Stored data
'''
/-! ### Loom instructions and commands -/

/-- Loom commands issued, awaited, polled and aborted (R268, R269, R270, R271, R272, R274, R276, R282, R298, R300). -/
def Obligations.LoomIssueWaitForms : Prop :=
  (∀ (s : State) (c rd rs1 : Nat), Issues s c → rd < 32 →
    let u := issued c s
    let a := u.vget c rs1
    ∀ i fn, (i, fn) ∈ [(Instr.lload c rd rs1 0, fLLOAD), (.lrel c rd rs1 0, fLREL), (.lhold c rd rs1 0, fLHOLD),
        (.lfree c rd rs1 0, fLFREE), (.lplace c rd rs1 0, fLPLACE), (.lsnap c rd rs1 0, fLSNAP), (.lrest c rd rs1 0, fLREST),
        (.lmigr c rd rs1 0, fLMIGR), (.lscrubSetRate c rd rs1 0, fLSCRUB), (.lscrubOnePass c rd rs1 0, fLSCRUB),
        (.lscrubContOn c rd rs1 0, fLSCRUB), (.lscrubContOff c rd rs1 0, fLSCRUB), (.lread c rd rs1 0, fLREAD),
        (.lkeyLoad c rd rs1 0, fLKEY), (.lkeyErase c rd rs1 0, fLKEY), (.lkeyWrap c rd rs1 0, fLKEY)] →
      (u.bit F.PSTATE_TW c = false → u.bit F.PSTATE_TASK c = true → ∃ t, exec i s = .next t ∧ TrapTaken u t c cPRIV 0 (u.vpc c) 0 0) ∧
      (u.bit F.PSTATE_TASK c = false →
        (∀ ti, descRead u c fn a = .inl ti → u.bit F.PSTATE_TW c = false →
          ∃ t, exec i s = .next t ∧ (if ti = 0 then TrapTaken u t c cADDRESS 2 (u.vpc c) a 0 else TrapTaken u t c cLOOM 0 (u.vpc c) a ti)) ∧
        (∀ d sp, descRead u c fn a = .inr (d, sp) →
          let zSays := fun (t : State) (z : Bool) => ∀ j < 4, bitOf (t.fld F.FLAGS_NZCV c) j = if j = 2 then z else bitOf (u.fld F.FLAGS_NZCV c) j
          ((∀ k < 16, (u.slots.get (16 * c + k)).used = true) →
            ∃ t, exec i s = .next t ∧ RegSet u t c rd 0 ∧ zSays t true ∧ Retires u t c (u.vpc c + 4) [(F.FLAGS_NZCV, c)] ∧
              t = { u with regs := t.regs, vc := t.vc }) ∧
          (∀ k < 16, (u.slots.get (16 * c + k)).used = false → (∀ j < k, (u.slots.get (16 * c + j)).used = true) →
            ((fn = fLHOLD ∨ fn = fLFREE) → u.occ = none ∧ ∀ x ∈ u.cmds, x.inst = fieldLE d 2 2 → cmdUnfired u x = false) →
            let g := (u.slots.get (16 * c + k)).gen % 4095 + 1
            let tk := k + 16 * g + 65536 * c
            ∃ t, exec i s = .next (if fn = fLSNAP then cmdStart tk t else t) ∧ RegSet u t c rd (BitVec.ofNat 64 tk) ∧ zSays t false ∧
              Retires u t c (u.vpc c + 4) [(F.FLAGS_NZCV, c)] ∧
              t.cmds = u.cmds ++ [{ ticket := tk, desc := d, spools := sp, inst := fieldLE d 2 2 }] ∧
              (∀ n, t.slots.get n = if n = 16 * c + k then { gen := g, used := true } else u.slots.get n) ∧
              t = { u with regs := t.regs, vc := t.vc, cmds := t.cmds, slots := t.slots })))) ∧
  (∀ (s : State) (c rd rs1 : Nat), Issues s c → rd < 32 →
    let u := issued c s
    let tk := (u.vget c rs1).toNat
    u.bit F.PSTATE_TASK c = false →
      let zSays := fun (t : State) (z : Bool) => ∀ j < 4, bitOf (t.fld F.FLAGS_NZCV c) j = if j = 2 then z else bitOf (u.fld F.FLAGS_NZCV c) j
      let gives := fun (i : Instr) (w : Nat) => ∃ t, exec i s = .next t ∧ RegSet u t c rd (BitVec.ofNat 64 w) ∧ zSays t (w % 256 == 0) ∧
        Retires u t c (u.vpc c + 4) [(F.FLAGS_NZCV, c)] ∧ t = { u with regs := t.regs, vc := t.vc }
      let waits := fun (i : Instr) (w : VWait) => ∃ t, exec i s = .next t ∧ (t.vc.get c).wait = w ∧ (t.vc.get c).regs = (u.vc.get c).regs ∧
        t.vpc c = u.vpc c ∧ (∀ k, k ≠ c → t.vc.get k = u.vc.get k) ∧ t = { u with vc := t.vc }
      let shown := fun (t : State) => gpioShowAll u = u → t.gpio = u.gpio ∧ t.out = u.out
      ((tkLive u tk = false ∨ tkCore tk ≠ c) → gives (.lwait c rd rs1 0) 10 ∧ gives (.lstat c rd rs1 0) 10) ∧
      (tkLive u tk = true → tkCore tk = c →
        (∀ w, (u.slots.get (tkKey tk)).status = some w → ∀ i ∈ [Instr.lwait c rd rs1 0, .lstat c rd rs1 0],
          ∃ t, exec i s = .next t ∧ RegSet u t c rd (BitVec.ofNat 64 w) ∧ zSays t (w % 256 == 0) ∧
            (t.slots.get (tkKey tk)).used = false ∧ (∀ n, n ≠ tkKey tk → t.slots.get n = u.slots.get n) ∧
            Retires u t c (u.vpc c + 4) [(F.FLAGS_NZCV, c)] ∧ t = { u with regs := t.regs, vc := t.vc, slots := t.slots }) ∧
        ((u.slots.get (tkKey tk)).status = none → waits (.lwait c rd rs1 0) (.lwait rd tk) ∧ gives (.lstat c rd rs1 0) 1)) ∧
      (cmdOf u tk = none → ∃ t, exec (.labort c rd rs1 0) s = .next t ∧ RegSet u t c rd 2 ∧ Retires u t c (u.vpc c + 4) [] ∧
        shown t ∧ t = { u with regs := t.regs, vc := t.vc, gpio := t.gpio, out := t.out }) ∧
      (∀ x, cmdOf u tk = some x → x.phase = 0 → tkLive u tk = true → u.load = none → (∀ m ∈ u.migs, m.ticket ≠ tk) →
        ∃ t, exec (.labort c rd rs1 0) s = .next t ∧ RegSet u t c rd 0 ∧ Retires u t c (u.vpc c + 4) [] ∧
          (∀ y ∈ t.cmds, y.ticket = tk → y.phase = 3) ∧ (∃ y ∈ t.cmds, y.ticket = tk ∧ y.res = rABORTED) ∧
          (∀ y, y.ticket ≠ tk → (y ∈ t.cmds ↔ y ∈ u.cmds)) ∧ tk ∉ t.hdq ∧ shown t ∧
          t = { u with regs := t.regs, vc := t.vc, cmds := t.cmds, holds := t.holds, hdq := t.hdq, gpio := t.gpio, out := t.out }) ∧
      (u.fld F.LP_STATUS_STATE c = 2 →
        ∃ t, exec (.lnext c rd 0 0) s = .next t ∧ RegSet u t c rd (BitVec.ofNat 64 (u.intake.get c).entry) ∧ t.fld F.LP_STATUS_STATE c = 3 ∧
          Retires u t c (u.vpc c + 4) [(F.LP_STATUS_STATE, c)] ∧ t = { u with regs := t.regs, vc := t.vc }) ∧
      (u.fld F.LP_STATUS_STATE c = 3 → u.bit F.PSTATE_TW c = false →
        ∃ t, exec (.lnext c rd 0 0) s = .next t ∧ TrapTaken u t c cLOOM 0 (u.vpc c) 0 4) ∧
      (u.fld F.LP_STATUS_STATE c ≠ 2 → u.fld F.LP_STATUS_STATE c ≠ 3 → waits (.lnext c rd 0 0) (.lnext rd)) ∧
      (u.fld F.LP_STATUS_STATE c ≠ 3 → ∃ t, exec (.lexit c 0 rs1 0) s = .next t ∧ RegSet u t c 0 0 ∧ Retires u t c (u.vpc c + 4) [] ∧
        t = { u with regs := t.regs, vc := t.vc }) ∧
      (u.fld F.LP_STATUS_STATE c = 3 →
        waits (.lexit c 0 rs1 0) (if vstoresOut u c then .lexitDrain (tk % 2 ^ 32) else .lexit (tk % 2 ^ 32))))
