@[simp] theorem keeps_bayRegsClear (x0) {s t : State} (h : Keeps s t) : Keeps s (@bayRegsClear x0 t) := by
  unfold bayRegsClear
  simp (maxDischargeDepth := 60) [h]

@[simp] theorem keeps_bayUserClear (x0) {s t : State} (h : Keeps s t) : Keeps s (@bayUserClear x0 t) := by
  unfold bayUserClear
  simp (maxDischargeDepth := 60) [h]

@[simp] theorem keeps_bayClean (x0) {s t : State} (h : Keeps s t) : Keeps s (@bayClean x0 t) := by
  unfold bayClean
  simp (maxDischargeDepth := 60) [h]

@[simp] theorem keeps_bayLost (x0) {s t : State} (h : Keeps s t) : Keeps s (@bayLost x0 t) := by
  unfold bayLost
  simp (maxDischargeDepth := 60) [h]

@[simp] theorem keeps_sideSet (x0) (x1) (x2) {s t : State} (h : Keeps s t) : Keeps s (@sideSet x0 x1 x2 t) := by
  unfold sideSet
  simp (maxDischargeDepth := 60) [h]

@[simp] theorem keeps_boundarySet (x0) {s t : State} (h : Keeps s t) : Keeps s (@boundarySet x0 t) := by
  unfold boundarySet
  try dsimp only
  (repeat' (first | split | (refine keeps_forL _ _ (fun x u => ?_) ?_) | (refine keeps_forN _ _ (fun x u => ?_) ?_) | (refine keeps_foldl2 _ (fun x u => ?_) _ _ ?_) | (refine keeps_foldl22 _ (fun x u => ?_) _ _ ?_))) <;> simp (maxDischargeDepth := 60) [h, -List.reduceReplicate]

@[simp] theorem keeps_unlink (x0) {s t : State} (h : Keeps s t) : Keeps s (@unlink x0 t) := by
  unfold unlink
  try dsimp only
  (repeat' (first | split | (refine keeps_forL _ _ (fun x u => ?_) ?_) | (refine keeps_forN _ _ (fun x u => ?_) ?_) | (refine keeps_foldl2 _ (fun x u => ?_) _ _ ?_) | (refine keeps_foldl22 _ (fun x u => ?_) _ _ ?_))) <;> simp (maxDischargeDepth := 60) [h, -List.reduceReplicate]

@[simp] theorem keeps_bayTurnOn (x0) {s t : State} (h : Keeps s t) : Keeps s (@bayTurnOn x0 t) := by
  unfold bayTurnOn
  simp (maxDischargeDepth := 60) [h]

@[simp] theorem keeps_regionTake (x0) {s t : State} (h : Keeps s t) : Keeps s (@regionTake x0 t) := by
  unfold regionTake
  (repeat' split) <;> simp (maxDischargeDepth := 60) [h]

@[simp] theorem keeps_regionBind (x0) {s t : State} (h : Keeps s t) : Keeps s (@regionBind x0 t) := by
  unfold regionBind
  (repeat' split) <;> simp (maxDischargeDepth := 60) [h]

@[simp] theorem keeps_zselLoad (x0) (x1) {s t : State} (h : Keeps s t) : Keeps s (@zselLoad x0 x1 t) := by
  unfold zselLoad
  simp (maxDischargeDepth := 60) [h]

@[simp] theorem keeps_bayEdges (x0) {s t : State} (h : Keeps s t) : Keeps s (@bayEdges x0 t) := by
  unfold bayEdges
  simp (maxDischargeDepth := 60) [h]

@[simp] theorem keeps_bayFinish (x0) {s t : State} (h : Keeps s t) : Keeps s (@bayFinish x0 t) := by
  unfold bayFinish
  simp (maxDischargeDepth := 60) [h]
'''
BRIEF: In the lines above, find each one with "then" and list it.

EXERCISE RESPONSE:
          ∃ t, exec i s = .next t ∧ (if ti = 0 then TrapTaken u t c cADDRESS 2 (u.vpc c) a 0 else TrapTaken u t c cLOOM 0 (u.vpc c) a ti)) ∧
          let zSays := fun (t : State) (z : Bool) => ∀ j < 4, bitOf (t.fld F.FLAGS_NZCV c) j = if j = 2 then z else bitOf (u.fld F.FLAGS_NZCV c) j
            ∃ t, exec i s = .next (if fn = fLSNAP then cmdStart tk t else t) ∧ RegSet u t c rd (BitVec.ofNat 64 tk) ∧ zSays t false ∧
              (∀ n, t.slots.get n = if n = 16 * c + k then { gen := g, used := true } else u.slots.get n) ∧
      let zSays := fun (t : State) (z : Bool) => ∀ j < 4, bitOf (t.fld F.FLAGS_NZCV c) j = if j = 2 then z else bitOf (u.fld F.FLAGS_NZCV c) j
        waits (.lexit c 0 rs1 0) (if vstoresOut u c then .lexitDrain (tk % 2 ^ 32) else .lexit (tk % 2 ^ 32))))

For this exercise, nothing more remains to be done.